**What you should do**
Return the run of lines below that opens with the line containing "def ptpType (f" and closes with the line containing "def ruleHit (c", keeping each one exact.

**Supplied material**
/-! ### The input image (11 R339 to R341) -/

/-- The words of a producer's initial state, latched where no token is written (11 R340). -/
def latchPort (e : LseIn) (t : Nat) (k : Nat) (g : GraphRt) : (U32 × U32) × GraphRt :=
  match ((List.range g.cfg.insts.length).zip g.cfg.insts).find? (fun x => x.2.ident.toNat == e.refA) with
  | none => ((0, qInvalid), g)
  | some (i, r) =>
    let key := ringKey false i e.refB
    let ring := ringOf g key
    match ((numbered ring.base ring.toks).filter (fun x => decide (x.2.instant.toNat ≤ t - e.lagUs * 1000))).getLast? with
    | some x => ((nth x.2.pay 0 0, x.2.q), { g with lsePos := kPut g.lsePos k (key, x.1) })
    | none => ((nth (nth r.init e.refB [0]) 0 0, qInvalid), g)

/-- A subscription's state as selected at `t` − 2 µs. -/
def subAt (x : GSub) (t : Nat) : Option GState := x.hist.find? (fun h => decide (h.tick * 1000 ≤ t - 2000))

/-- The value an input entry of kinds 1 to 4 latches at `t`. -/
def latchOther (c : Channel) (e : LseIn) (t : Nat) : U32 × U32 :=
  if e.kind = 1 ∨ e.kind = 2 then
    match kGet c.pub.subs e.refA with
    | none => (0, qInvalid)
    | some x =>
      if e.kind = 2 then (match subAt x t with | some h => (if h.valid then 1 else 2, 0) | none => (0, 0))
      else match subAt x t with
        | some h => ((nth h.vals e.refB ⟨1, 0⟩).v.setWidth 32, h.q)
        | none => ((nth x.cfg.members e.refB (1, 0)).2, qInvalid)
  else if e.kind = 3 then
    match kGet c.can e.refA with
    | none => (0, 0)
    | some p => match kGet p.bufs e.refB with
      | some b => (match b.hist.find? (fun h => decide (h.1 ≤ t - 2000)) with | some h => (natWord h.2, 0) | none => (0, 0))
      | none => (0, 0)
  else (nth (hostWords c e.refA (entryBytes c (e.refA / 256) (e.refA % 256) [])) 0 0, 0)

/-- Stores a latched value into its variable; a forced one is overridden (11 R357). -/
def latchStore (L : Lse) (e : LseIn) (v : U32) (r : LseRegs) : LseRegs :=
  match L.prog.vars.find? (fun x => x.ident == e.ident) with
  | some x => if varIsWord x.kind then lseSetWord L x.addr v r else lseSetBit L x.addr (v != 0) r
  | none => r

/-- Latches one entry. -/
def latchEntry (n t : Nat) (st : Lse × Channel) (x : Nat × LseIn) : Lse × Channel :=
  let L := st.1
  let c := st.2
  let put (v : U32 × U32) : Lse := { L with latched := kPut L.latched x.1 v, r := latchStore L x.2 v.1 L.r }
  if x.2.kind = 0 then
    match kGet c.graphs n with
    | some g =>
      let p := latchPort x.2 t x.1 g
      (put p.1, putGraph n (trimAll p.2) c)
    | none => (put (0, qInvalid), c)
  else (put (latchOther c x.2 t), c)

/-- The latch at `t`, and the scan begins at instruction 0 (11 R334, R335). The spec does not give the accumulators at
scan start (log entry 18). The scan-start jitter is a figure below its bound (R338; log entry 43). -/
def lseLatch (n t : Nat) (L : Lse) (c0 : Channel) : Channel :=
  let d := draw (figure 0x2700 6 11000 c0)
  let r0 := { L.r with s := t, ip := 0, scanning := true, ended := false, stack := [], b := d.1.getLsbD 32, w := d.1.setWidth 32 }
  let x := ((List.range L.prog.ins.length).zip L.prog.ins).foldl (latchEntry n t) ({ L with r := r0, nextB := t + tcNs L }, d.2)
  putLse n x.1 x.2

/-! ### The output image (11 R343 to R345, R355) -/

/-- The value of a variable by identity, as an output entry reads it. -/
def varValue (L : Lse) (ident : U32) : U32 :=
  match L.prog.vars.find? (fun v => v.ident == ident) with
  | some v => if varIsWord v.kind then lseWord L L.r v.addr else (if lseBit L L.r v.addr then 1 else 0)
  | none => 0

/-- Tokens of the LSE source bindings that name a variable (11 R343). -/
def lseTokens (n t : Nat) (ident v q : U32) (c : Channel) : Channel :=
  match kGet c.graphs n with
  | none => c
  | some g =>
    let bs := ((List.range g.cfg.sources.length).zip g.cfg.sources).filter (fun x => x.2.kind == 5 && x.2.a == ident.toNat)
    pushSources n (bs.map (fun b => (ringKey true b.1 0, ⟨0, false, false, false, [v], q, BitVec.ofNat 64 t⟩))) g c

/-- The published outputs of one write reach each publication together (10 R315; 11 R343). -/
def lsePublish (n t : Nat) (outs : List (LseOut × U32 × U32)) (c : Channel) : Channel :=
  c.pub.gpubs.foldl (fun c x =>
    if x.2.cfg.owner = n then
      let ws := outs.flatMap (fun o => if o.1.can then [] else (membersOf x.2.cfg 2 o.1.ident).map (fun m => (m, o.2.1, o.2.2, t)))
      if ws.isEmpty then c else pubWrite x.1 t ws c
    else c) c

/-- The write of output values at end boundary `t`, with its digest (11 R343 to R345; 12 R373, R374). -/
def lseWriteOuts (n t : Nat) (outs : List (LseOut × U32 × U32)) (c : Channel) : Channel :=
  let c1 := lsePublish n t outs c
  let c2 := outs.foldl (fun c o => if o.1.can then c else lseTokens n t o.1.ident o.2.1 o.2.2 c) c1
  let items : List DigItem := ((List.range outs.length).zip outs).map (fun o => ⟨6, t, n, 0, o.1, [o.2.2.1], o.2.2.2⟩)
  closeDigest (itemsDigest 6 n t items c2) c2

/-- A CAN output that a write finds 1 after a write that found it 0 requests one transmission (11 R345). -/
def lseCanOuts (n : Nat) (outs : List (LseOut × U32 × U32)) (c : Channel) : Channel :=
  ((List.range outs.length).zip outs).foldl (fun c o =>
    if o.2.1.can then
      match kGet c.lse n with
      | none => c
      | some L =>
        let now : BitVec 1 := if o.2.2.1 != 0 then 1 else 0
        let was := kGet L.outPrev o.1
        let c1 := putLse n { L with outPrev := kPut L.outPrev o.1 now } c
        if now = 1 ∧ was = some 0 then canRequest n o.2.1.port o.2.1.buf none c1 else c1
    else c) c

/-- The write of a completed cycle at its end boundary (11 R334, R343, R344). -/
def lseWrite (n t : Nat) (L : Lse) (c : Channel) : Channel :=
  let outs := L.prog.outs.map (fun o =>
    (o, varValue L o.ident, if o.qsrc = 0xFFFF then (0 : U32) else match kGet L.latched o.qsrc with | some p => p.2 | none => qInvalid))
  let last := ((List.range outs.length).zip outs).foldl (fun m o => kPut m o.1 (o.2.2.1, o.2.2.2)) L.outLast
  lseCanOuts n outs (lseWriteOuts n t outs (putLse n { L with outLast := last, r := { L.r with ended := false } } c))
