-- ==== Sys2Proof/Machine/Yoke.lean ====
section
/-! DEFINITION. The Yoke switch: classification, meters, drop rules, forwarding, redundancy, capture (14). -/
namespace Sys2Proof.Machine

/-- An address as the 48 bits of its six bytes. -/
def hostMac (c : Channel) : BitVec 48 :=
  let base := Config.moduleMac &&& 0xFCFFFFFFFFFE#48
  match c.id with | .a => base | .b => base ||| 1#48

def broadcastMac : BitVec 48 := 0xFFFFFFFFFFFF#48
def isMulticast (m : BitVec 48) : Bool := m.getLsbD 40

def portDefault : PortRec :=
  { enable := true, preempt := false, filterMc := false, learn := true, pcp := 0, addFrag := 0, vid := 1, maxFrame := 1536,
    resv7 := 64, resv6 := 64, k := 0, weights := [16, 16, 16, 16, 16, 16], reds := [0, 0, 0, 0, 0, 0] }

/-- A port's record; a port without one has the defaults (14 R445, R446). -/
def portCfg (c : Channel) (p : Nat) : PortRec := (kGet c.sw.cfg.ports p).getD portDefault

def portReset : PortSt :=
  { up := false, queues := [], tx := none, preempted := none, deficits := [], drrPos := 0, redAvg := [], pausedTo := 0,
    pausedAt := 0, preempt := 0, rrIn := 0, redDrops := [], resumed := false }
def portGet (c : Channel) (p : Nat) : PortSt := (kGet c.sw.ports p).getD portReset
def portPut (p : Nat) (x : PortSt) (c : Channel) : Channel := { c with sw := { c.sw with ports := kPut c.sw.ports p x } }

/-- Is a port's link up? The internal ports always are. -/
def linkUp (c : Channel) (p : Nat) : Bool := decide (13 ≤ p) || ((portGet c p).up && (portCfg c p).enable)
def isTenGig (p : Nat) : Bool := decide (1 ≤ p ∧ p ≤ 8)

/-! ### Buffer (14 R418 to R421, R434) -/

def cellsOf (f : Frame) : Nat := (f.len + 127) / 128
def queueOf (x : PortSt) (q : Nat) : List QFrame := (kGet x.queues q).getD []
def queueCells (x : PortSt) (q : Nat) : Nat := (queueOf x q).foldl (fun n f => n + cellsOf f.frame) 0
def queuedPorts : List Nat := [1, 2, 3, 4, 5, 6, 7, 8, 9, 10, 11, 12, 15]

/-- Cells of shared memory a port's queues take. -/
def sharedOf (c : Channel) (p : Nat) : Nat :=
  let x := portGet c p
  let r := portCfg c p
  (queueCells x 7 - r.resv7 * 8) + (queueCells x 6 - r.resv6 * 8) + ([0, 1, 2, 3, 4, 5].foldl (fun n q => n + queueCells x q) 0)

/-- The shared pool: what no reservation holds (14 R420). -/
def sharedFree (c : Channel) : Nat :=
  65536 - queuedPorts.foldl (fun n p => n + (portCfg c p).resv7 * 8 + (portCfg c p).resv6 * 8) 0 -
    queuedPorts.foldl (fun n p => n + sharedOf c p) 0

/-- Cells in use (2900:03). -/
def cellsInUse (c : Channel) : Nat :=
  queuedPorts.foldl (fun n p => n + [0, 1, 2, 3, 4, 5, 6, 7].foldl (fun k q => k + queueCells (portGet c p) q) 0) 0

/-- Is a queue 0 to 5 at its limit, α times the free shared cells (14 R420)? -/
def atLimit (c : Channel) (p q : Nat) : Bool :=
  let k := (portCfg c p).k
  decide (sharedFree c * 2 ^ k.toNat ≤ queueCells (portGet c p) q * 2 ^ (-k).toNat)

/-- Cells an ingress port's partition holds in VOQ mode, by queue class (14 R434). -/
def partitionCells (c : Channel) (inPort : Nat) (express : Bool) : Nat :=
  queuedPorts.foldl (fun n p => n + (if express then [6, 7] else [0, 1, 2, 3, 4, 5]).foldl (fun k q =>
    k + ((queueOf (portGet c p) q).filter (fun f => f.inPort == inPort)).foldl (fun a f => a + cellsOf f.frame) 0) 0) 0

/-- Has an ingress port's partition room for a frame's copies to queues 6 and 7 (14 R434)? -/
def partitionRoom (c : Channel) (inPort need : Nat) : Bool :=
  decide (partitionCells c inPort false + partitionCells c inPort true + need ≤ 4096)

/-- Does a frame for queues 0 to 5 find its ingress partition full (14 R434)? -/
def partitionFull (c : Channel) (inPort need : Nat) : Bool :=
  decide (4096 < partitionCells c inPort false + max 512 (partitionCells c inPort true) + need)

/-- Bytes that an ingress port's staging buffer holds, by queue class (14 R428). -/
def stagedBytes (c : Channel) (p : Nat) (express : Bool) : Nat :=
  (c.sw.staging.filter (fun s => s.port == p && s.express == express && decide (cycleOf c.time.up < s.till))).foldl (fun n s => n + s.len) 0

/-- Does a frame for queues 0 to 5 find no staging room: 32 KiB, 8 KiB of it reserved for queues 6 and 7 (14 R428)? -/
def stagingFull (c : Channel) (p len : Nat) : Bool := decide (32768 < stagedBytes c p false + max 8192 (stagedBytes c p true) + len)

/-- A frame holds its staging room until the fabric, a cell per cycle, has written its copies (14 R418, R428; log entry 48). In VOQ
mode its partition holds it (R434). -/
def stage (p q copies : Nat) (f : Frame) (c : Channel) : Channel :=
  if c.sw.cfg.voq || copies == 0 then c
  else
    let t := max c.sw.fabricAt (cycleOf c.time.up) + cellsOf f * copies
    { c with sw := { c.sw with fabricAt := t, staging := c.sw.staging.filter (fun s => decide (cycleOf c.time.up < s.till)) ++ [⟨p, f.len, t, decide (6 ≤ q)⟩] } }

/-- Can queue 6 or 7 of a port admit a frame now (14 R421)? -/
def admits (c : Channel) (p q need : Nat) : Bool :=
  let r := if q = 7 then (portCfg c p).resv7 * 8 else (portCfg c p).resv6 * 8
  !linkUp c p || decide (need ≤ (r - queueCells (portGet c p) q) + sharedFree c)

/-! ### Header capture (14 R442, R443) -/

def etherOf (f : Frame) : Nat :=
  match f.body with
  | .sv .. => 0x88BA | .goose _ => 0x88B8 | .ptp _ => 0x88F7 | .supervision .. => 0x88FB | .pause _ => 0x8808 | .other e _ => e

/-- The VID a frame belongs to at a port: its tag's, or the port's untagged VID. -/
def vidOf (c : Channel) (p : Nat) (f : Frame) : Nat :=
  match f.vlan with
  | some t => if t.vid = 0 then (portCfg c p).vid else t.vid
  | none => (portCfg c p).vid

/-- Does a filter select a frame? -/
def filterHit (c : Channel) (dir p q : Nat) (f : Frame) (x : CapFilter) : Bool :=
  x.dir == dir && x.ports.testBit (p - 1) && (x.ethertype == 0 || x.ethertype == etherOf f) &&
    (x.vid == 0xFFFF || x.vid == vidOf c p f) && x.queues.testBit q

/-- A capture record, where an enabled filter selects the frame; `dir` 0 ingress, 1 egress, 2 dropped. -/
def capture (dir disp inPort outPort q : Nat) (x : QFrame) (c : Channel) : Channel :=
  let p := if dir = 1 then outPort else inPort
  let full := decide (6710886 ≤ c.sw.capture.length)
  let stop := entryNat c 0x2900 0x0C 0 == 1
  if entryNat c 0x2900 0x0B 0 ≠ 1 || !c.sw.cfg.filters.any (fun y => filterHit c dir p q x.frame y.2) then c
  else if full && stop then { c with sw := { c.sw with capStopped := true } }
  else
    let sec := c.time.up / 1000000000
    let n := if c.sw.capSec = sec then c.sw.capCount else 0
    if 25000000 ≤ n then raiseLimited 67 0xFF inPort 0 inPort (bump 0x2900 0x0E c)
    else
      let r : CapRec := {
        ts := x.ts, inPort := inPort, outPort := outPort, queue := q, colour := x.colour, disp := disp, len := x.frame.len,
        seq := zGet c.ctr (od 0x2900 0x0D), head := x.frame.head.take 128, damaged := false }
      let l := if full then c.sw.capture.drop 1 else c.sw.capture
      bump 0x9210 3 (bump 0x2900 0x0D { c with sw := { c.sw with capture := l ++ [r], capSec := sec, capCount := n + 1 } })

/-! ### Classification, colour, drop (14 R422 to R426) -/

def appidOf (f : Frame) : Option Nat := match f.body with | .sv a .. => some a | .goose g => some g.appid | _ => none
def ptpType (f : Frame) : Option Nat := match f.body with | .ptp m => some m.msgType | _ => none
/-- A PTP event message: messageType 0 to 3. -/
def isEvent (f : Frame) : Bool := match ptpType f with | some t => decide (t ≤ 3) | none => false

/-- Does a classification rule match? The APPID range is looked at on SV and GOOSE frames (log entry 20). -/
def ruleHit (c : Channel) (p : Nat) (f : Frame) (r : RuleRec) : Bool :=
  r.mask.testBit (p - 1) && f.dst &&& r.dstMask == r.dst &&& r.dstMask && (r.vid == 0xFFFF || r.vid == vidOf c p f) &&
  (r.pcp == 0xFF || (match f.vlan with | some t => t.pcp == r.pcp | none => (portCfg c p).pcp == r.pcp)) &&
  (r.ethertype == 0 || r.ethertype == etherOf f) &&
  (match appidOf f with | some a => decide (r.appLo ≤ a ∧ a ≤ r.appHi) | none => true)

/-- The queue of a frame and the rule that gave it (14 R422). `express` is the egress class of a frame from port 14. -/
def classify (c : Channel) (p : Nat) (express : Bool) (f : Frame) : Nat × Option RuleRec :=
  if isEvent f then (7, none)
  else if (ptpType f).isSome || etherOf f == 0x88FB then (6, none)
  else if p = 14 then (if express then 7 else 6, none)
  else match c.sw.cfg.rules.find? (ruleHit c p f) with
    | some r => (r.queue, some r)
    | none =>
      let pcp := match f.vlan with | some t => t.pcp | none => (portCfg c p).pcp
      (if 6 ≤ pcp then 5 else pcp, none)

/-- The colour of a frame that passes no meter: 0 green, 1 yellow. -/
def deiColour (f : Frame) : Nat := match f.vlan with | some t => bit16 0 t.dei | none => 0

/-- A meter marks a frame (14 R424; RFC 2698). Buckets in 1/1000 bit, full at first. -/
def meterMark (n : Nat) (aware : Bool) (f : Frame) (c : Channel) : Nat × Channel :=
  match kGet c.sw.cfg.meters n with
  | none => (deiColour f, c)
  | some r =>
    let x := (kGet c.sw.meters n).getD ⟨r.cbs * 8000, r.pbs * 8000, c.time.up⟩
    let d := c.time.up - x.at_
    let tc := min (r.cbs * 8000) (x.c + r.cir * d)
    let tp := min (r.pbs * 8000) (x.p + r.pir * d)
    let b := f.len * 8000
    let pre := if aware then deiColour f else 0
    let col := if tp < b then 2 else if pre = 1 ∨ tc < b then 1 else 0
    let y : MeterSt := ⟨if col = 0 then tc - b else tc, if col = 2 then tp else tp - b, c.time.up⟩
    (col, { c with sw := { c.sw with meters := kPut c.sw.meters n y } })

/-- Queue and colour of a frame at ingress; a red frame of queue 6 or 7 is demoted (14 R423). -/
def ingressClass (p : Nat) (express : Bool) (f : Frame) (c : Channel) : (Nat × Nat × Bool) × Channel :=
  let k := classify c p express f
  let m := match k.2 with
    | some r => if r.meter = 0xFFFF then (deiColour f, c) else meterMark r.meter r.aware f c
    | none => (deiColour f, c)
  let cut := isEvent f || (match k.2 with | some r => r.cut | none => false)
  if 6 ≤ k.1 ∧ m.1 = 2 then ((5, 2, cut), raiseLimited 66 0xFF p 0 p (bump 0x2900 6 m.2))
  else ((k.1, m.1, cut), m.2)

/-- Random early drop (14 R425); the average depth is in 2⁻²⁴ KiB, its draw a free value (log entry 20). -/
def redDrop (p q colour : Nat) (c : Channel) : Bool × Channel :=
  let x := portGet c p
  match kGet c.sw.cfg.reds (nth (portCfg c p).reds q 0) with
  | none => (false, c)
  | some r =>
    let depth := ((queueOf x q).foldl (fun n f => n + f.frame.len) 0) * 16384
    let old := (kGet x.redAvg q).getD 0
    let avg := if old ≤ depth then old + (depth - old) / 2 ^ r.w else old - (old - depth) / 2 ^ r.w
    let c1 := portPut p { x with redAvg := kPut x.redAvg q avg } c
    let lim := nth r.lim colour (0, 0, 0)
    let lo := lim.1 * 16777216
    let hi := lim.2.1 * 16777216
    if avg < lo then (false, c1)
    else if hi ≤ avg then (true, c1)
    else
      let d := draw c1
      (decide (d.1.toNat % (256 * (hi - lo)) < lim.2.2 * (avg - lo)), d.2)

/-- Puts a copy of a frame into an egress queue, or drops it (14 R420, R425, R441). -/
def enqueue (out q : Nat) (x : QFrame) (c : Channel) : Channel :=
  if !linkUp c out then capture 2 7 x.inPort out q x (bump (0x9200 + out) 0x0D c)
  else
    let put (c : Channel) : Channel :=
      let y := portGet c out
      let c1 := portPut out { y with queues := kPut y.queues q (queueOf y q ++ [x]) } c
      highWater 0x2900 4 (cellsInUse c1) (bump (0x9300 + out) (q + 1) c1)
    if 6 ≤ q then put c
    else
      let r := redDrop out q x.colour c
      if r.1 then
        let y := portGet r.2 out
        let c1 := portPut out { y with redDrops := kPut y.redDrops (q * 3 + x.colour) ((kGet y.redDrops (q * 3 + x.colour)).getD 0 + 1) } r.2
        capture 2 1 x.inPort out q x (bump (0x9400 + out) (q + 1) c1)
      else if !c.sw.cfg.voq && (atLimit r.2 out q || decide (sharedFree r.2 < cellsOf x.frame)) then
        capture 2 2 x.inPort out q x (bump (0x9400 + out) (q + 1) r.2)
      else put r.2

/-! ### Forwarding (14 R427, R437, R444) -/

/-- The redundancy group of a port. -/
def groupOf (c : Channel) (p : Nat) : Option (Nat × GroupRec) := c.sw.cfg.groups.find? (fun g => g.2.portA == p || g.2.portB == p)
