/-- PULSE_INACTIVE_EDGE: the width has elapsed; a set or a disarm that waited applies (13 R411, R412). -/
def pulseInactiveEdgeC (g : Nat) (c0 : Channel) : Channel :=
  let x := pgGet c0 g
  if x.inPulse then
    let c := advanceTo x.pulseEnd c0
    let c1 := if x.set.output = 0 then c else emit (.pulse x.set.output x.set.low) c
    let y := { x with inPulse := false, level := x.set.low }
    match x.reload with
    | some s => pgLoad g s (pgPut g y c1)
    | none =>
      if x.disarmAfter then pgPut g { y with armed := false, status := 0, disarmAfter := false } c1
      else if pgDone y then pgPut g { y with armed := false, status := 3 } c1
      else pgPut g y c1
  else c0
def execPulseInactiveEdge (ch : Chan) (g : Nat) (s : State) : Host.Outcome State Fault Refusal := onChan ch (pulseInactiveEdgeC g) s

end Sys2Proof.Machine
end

**Response to the exercise**
def ptpType (f : Frame) : Option Nat := match f.body with | .ptp m => some m.msgType | _ => none
/-- A PTP event message: messageType 0 to 3. -/
def isEvent (f : Frame) : Bool := match ptpType f with | some t => decide (t ≤ 3) | none => false

/-- Does a classification rule match? The APPID range is looked at on SV and GOOSE frames (log entry 20). -/
def ruleHit (c : Channel) (p : Nat) (f : Frame) (r : RuleRec) : Bool :=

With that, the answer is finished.